Activity
Gather all lines with "words" from the records.

**** Record excerpts

/-! ## Tables -/

@[simp] theorem Tbl.get_put_same {α : Type} (d : α) (t : Tbl α) (n : Nat) (x : α) : Tbl.get d (Tbl.put t n x) n = x := by
  induction t with
  | nil => simp [Tbl.put, Tbl.get]
  | cons c t ih =>
    obtain ⟨k, v⟩ := c
    simp only [Tbl.put]
    split
    · simp [Tbl.get]
    · split
      · simp [Tbl.get]
      · rename_i h
        simp [Tbl.get, Ne.symm h, ih]

theorem Tbl.get_put_ne {α : Type} (d : α) (t : Tbl α) {n m : Nat} (x : α) (h : m ≠ n) :
    Tbl.get d (Tbl.put t n x) m = Tbl.get d t m := by
  induction t with
  | nil => simp [Tbl.put, Tbl.get, Ne.symm h]
  | cons c t ih =>
    obtain ⟨k, v⟩ := c
    simp only [Tbl.put]
    split
    · simp [Tbl.get, Ne.symm h]
    · split
      · rename_i hk
        subst hk
        simp [Tbl.get, Ne.symm h]
      · simp [Tbl.get, ih]

theorem Tbl.find_map {α : Type} (f : α → α) (t : Tbl α) (n : Nat) :
    Tbl.find (t.map fun kv => (kv.1, f kv.2)) n = (Tbl.find t n).map f := by
  induction t with
  | nil => rfl
  | cons c t ih =>
    obtain ⟨k, v⟩ := c
    simp only [List.map_cons, Tbl.find]
    split
    · rfl
    · exact ih

@[simp] theorem Tbl.find_put_same {α : Type} (t : Tbl α) (n : Nat) (x : α) : Tbl.find (Tbl.put t n x) n = some x := by
  induction t with
  | nil => simp [Tbl.put, Tbl.find]
  | cons c t ih =>
    obtain ⟨k, v⟩ := c
    simp only [Tbl.put]
    split
    · simp [Tbl.find]
    · split
      · simp [Tbl.find]
      · rename_i h
        simp [Tbl.find, Ne.symm h, ih]

theorem Tbl.find_put_ne {α : Type} (t : Tbl α) {n m : Nat} (x : α) (h : m ≠ n) :
    Tbl.find (Tbl.put t n x) m = Tbl.find t m := by
  induction t with
  | nil => simp [Tbl.put, Tbl.find, Ne.symm h]
  | cons c t ih =>
    obtain ⟨k, v⟩ := c
    simp only [Tbl.put]
    split
    · simp [Tbl.find, Ne.symm h]
    · split
      · rename_i hk
        subst hk
        simp [Tbl.find, Ne.symm h]
      · simp [Tbl.find, ih]

/-! ## Updates, field by field -/

@[simp] theorem State.setRun_active (s : State) (g : Group) : (s.setRun g).active = s.active := rfl
@[simp] theorem State.setRun_run (s : State) (g : Group) : (s.setRun g).run = g := rfl
@[simp] theorem State.setRun_groups (s : State) (g : Group) : (s.setRun g).groups = s.groups := rfl
@[simp] theorem State.setRun_teams (s : State) (g : Group) : (s.setRun g).teams = s.teams := rfl
@[simp] theorem State.setRun_grids (s : State) (g : Group) : (s.setRun g).grids = s.grids := rfl
@[simp] theorem State.setRun_cores (s : State) (g : Group) : (s.setRun g).cores = s.cores := rfl
@[simp] theorem State.setRun_clusters (s : State) (g : Group) : (s.setRun g).clusters = s.clusters := rfl
@[simp] theorem State.setRun_slices (s : State) (g : Group) : (s.setRun g).slices = s.slices := rfl
@[simp] theorem State.setRun_stks (s : State) (g : Group) : (s.setRun g).stks = s.stks := rfl
@[simp] theorem State.setRun_ctxs (s : State) (g : Group) : (s.setRun g).ctxs = s.ctxs := rfl
@[simp] theorem State.setRun_streams (s : State) (g : Group) : (s.setRun g).streams = s.streams := rfl
@[simp] theorem State.setRun_engines (s : State) (g : Group) : (s.setRun g).engines = s.engines := rfl
@[simp] theorem State.setRun_matrix (s : State) (g : Group) : (s.setRun g).matrix = s.matrix := rfl
@[simp] theorem State.setRun_savedMx (s : State) (g : Group) : (s.setRun g).savedMx = s.savedMx := rfl
@[simp] theorem State.setRun_patch (s : State) (g : Group) : (s.setRun g).patch = s.patch := rfl
@[simp] theorem State.setRun_dev (s : State) (g : Group) : (s.setRun g).dev = s.dev := rfl
@[simp] theorem State.setRun_time (s : State) (g : Group) : (s.setRun g).time = s.time := rfl
@[simp] theorem State.setRun_mem (s : State) (g : Group) : (s.setRun g).mem = s.mem := rfl
@[simp] theorem State.setRun_spad (s : State) (g : Group) : (s.setRun g).spad = s.spad := rfl
@[simp] theorem State.setRun_agentCyc (s : State) (g : Group) : (s.setRun g).agentCyc = s.agentCyc := rfl
@[simp] theorem State.setRun_nextId (s : State) (g : Group) : (s.setRun g).nextId = s.nextId := rfl
@[simp] theorem State.setRun_freeCtr (s : State) (g : Group) : (s.setRun g).freeCtr = s.freeCtr := rfl
@[simp] theorem State.setRun_rotor (s : State) (g : Group) : (s.setRun g).rotor = s.rotor := rfl
@[simp] theorem State.setRun_turn (s : State) (g : Group) : (s.setRun g).turn = s.turn := rfl
@[simp] theorem State.setRun_pending (s : State) (g : Group) : (s.setRun g).pending = s.pending := rfl
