-- ==== Sys2Proof/Laws/PerInstr.lean ====
section
/-! SUPPORT. The round trip, constructor by constructor: decoding the word of a well-formed instruction gives it back (R57-R65). -/

set_option Elab.async false

namespace Sys2Proof

@[simp] theorem Opnd.code_v (r : RegNo) : (Opnd.v r).code = r := rfl
@[simp] theorem Opnd.code_s (p : SPos) : (Opnd.s p).code = p.code := rfl
@[simp] theorem Opnd.flag_v (r : RegNo) : (Opnd.v r).flag = 0 := rfl
@[simp] theorem Opnd.flag_s (p : SPos) : (Opnd.s p).flag = 1 := rfl
@[simp] theorem Opnd.ofCode_zero (x : BitVec 8) : Opnd.ofCode 0#1 x = .v x := rfl
@[simp] theorem Opnd.ofCode_one (x : BitVec 8) : Opnd.ofCode 1#1 x = .s (SPos.ofCode x) := rfl
@[simp] theorem Ty.b32_code : Ty.b32.code = 0#4 := rfl
@[simp] theorem Ty.n32_code : Ty.n32.code = 2#4 := rfl
@[simp] theorem Ty.f32_code : Ty.f32.code = 8#4 := rfl
@[simp] theorem Ty.f64_code : Ty.f64.code = 11#4 := rfl
@[simp] theorem Ty.e4m3_code : Ty.e4m3x4.code = 12#4 := rfl
@[simp] theorem Ty.e5m2_code : Ty.e5m2x4.code = 13#4 := rfl
@[simp] theorem Ty.s64_code : Ty.s64.code = 14#4 := rfl
@[simp] theorem Ty.n64_code : Ty.n64.code = 15#4 := rfl
@[simp] theorem Sz.b4_code : Sz.b4.code = 2#4 := rfl
@[simp] theorem Sz.b8_code : Sz.b8.code = 3#4 := rfl
@[simp] theorem Ctl.ofCode_code (c : Ctl) : Ctl.ofCode c.code = c := by cases c <;> rfl
@[simp] theorem Sel.ofCode_code (c : Sel) : Sel.ofCode c.code = c := by
  cases c with
  | perf i => revert i; decide
  | ctl c => cases c <;> rfl
  | _ => rfl
@[simp] theorem SPos.ofCode_z : SPos.ofCode 0#8 = .s 0 := rfl
theorem bit_op (op : BitVec 2) : (0#6 ++ op : BitVec 8)[2] = false := by revert op; decide
theorem bit_op3 (op : BitVec 2) : (0#6 ++ op : BitVec 8)[3] = false := by revert op; decide
theorem bit_kr (op : BitVec 2) : (32#6 ++ op : BitVec 8)[2] = false := by revert op; decide
theorem bit_k5 (k : BitVec 5) : (0#3 ++ k : BitVec 8)[7] = false := by revert k; decide
theorem bit_n4 (k : BitVec 4) : (0#4 ++ k : BitVec 8)[4] = false := by revert k; decide
theorem bit_k12 (k : BitVec 5) : ((0#7 ++ k : BitVec 12) = 0#12) ↔ k = 0 := by revert k; decide
theorem bit_gr (g : BitVec 2) (k : BitVec 5) : (g ++ 0#1 ++ k : BitVec 8)[5] = false := by revert g k; decide
theorem bit_el (e : BitVec 3) (c : BitVec 4) : (0#1 ++ e ++ c : BitVec 8)[7] = false := by revert e c; decide
theorem pos_ne (p : SPos) : p.code ≠ 255#8 := by
  cases p with
  | s n => revert n; decide
  | m n => revert n; decide
  | em => decide
theorem bit_any (x : Bool) : (b1 x ++ 0#1 : BitVec 2)[1] = x := by cases x <;> rfl
theorem mode_bit (m : BankMode) : m.code[2] = false := by cases m <;> rfl
theorem red_bit (x : RedOp) : (0#5 ++ x.code : BitVec 8)[3] = false := by cases x <;> rfl
theorem bit_k2 (x : Bool) (k : BitVec 2) : (0#5 ++ b1 x ++ k : BitVec 8)[2] = x := by cases x <;> (revert k; decide)
@[simp] theorem SLogOp.code_bit (x : SLogOp) : (0#1 ++ x.code)[2] = false := by cases x <;> rfl
@[simp] theorem ShiftOp.code_bit (x : ShiftOp) : (0#1 ++ x.code)[2] = false := by cases x <;> rfl
@[simp] theorem SBitOp.code_bit (x : SBitOp) : (0#1 ++ x.code)[2] = false := by cases x <;> rfl

end Sys2Proof

namespace Sys2Proof.Laws.RoundTrip

/-- Decoding the word of a well-formed instruction gives it back. An event of the device has no word. -/
def Statement (i : Instr) : Prop := ∀ w, i.wf = true → encode i = some w → decode w = .ok i

theorem of_parse {i : Instr} (h : ∀ w, i.wf = true → encode i = some w → parse w = some i) : Statement i := by
  intro w hw he
  simp [decode, h w hw he, hw, he]

theorem of_event {i : Instr} (h : encode i = none) : Statement i := by
  intro w _ he
  simp [h] at he
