-- ==== Sys2Proof/Tests/Slice0.lean ====
section
/-! SUPPORT. Tests: ill-formed terms, worked words of the spec, single steps with results worked out by hand from the rules, and for each
statement states and operands that meet its hypotheses. -/

set_option Elab.async false

namespace Sys2Proof.Tests

open Sys2Proof Sys2Proof.Machine Sys2Proof.Claims

/-! ## Small states -/

/-- The word decodes to the instruction. -/
def reads (w : Word) (i : Instr) : Bool := match decode w with
  | .ok j => j == i
  | .error _ => false

/-- The word is refused with this error. -/
def refuses (w : Word) (e : DecErr) : Bool := match decode w with
  | .ok _ => false
  | .error d => d == e

/-- A compute group at supervisor level on core 0, inside a clause, with a translation of the first 8 MiB of device memory in its core's
cache. -/
def base : State :=
  let s := State.reset.placed 0
  { s with run := { s.run with pc := 16, clause := some ⟨16, {}, []⟩ }, cores := [(0, { tlb := [⟨0, 0, 2 ^ 23, 0, true, true, false, true⟩] })] }

/-- The same at user level. -/
def user : State := { base with ctxs := [(0, {})] }

/-- Control core 2. -/
def ctlCore : State := { base with cores := base.cores.map (fun x => (48, x.2)), run := { base.run with gid := 2, kind := .control 2, core := 48 } }

/-- The state after an instruction, or the same state where it has none. -/
def after (i : Instr) (s : State) : State := match exec i s with
  | .next t => t
  | _ => s

def withS (n : Nat) (x : Word) (s : State) : State := { s with run := { s.run with s := s.run.s.setIfInBounds n x } }
def withM (n : Nat) (x : Lane) (s : State) : State := { s with run := { s.run with m := s.run.m.setIfInBounds n x } }
def withEm (x : Lane) (s : State) : State := { s with run := { s.run with em := x } }
def withV (n : Nat) (f : Nat → Lane) (s : State) : State := { s with run := { s.run with v := s.run.v.setIfInBounds n (mkLanes f) } }
def withWord (a : Nat) (x : Word) (s : State) : State := { s with mem := Memory.words s.mem a [x] }

/-- Scalar register `n` after an instruction. -/
def sAfter (i : Instr) (s : State) (n : Nat) : Word := (after i s).run.s.toList.getD n 0

/-- Lane `l` of vector register `r` after an instruction. -/
def vAfter (i : Instr) (s : State) (r l : Nat) : Lane := lane ((after i s).run.reg r) l

/-- The cause that stopped or sent the running group to its handler, where the instruction took a trap through the frame words of a control
core or the supervisor path. -/
def stopCause (i : Instr) (s : State) : Option Nat := match (after i s).run.run with
  | .stopped c => some c
  | _ => none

********

Answer to this task
/-! SUPPORT. Tests: ill-formed terms, worked words of the spec, single steps with results worked out by hand from the rules, and for each
def withWord (a : Nat) (x : Word) (s : State) : State := { s with mem := Memory.words s.mem a [x] }
/-- The cause that stopped or sent the running group to its handler, where the instruction took a trap through the frame words of a control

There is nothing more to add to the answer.